Find and copy every line in the records that includes the string "List".

RECORDS FOR THE EXERCISE:
§

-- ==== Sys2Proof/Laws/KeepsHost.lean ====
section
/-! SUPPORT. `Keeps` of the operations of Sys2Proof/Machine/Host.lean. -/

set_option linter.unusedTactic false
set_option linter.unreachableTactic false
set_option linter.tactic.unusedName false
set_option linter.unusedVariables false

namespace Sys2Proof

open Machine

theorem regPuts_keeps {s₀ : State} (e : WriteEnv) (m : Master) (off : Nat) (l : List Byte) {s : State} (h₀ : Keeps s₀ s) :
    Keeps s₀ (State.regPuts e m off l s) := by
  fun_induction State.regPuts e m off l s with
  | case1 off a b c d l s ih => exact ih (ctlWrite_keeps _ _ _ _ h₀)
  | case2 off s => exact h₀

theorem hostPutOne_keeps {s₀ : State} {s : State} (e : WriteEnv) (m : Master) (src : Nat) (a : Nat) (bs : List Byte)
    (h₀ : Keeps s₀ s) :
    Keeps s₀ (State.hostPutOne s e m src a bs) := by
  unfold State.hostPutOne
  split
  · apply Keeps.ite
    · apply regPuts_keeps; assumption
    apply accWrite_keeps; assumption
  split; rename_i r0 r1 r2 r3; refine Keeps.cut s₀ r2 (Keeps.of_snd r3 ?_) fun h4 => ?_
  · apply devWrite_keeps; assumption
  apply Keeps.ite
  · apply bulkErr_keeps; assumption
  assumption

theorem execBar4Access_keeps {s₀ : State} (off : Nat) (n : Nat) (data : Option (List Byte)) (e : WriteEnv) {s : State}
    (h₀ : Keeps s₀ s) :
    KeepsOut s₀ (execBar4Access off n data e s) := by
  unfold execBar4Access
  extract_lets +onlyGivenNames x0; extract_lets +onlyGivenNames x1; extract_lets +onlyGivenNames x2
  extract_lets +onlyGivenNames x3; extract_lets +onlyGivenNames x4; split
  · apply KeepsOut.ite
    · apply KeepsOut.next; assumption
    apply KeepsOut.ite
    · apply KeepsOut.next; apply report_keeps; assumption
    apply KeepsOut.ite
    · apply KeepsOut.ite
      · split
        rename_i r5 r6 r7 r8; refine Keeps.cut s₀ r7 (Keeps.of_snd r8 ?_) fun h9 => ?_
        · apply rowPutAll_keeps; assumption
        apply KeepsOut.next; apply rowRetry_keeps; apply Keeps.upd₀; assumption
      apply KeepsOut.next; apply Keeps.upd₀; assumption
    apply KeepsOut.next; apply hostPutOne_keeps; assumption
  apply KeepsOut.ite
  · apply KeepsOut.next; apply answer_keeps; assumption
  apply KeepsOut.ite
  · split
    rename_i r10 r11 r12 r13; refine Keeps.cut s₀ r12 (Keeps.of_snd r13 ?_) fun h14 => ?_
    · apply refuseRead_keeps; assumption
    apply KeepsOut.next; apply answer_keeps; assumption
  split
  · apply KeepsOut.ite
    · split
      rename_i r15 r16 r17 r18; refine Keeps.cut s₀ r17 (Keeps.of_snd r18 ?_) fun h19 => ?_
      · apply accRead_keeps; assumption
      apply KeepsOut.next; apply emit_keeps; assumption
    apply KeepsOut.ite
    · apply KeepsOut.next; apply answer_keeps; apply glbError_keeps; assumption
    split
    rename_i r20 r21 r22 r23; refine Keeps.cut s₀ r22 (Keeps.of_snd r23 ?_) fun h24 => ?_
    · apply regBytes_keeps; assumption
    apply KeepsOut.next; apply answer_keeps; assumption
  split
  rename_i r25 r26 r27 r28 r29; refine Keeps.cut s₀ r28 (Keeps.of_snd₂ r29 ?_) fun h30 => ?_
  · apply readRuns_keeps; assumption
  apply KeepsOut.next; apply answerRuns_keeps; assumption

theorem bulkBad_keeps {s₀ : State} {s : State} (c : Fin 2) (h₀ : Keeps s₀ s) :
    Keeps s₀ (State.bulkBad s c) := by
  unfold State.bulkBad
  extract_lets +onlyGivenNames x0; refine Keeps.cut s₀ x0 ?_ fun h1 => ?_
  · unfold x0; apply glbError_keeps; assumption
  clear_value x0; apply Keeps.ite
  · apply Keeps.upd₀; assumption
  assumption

§

RESULT OF THIS EXERCISE:
theorem regPuts_keeps {s₀ : State} (e : WriteEnv) (m : Master) (off : Nat) (l : List Byte) {s : State} (h₀ : Keeps s₀ s) :
theorem hostPutOne_keeps {s₀ : State} {s : State} (e : WriteEnv) (m : Master) (src : Nat) (a : Nat) (bs : List Byte)
theorem execBar4Access_keeps {s₀ : State} (off : Nat) (n : Nat) (data : Option (List Byte)) (e : WriteEnv) {s : State}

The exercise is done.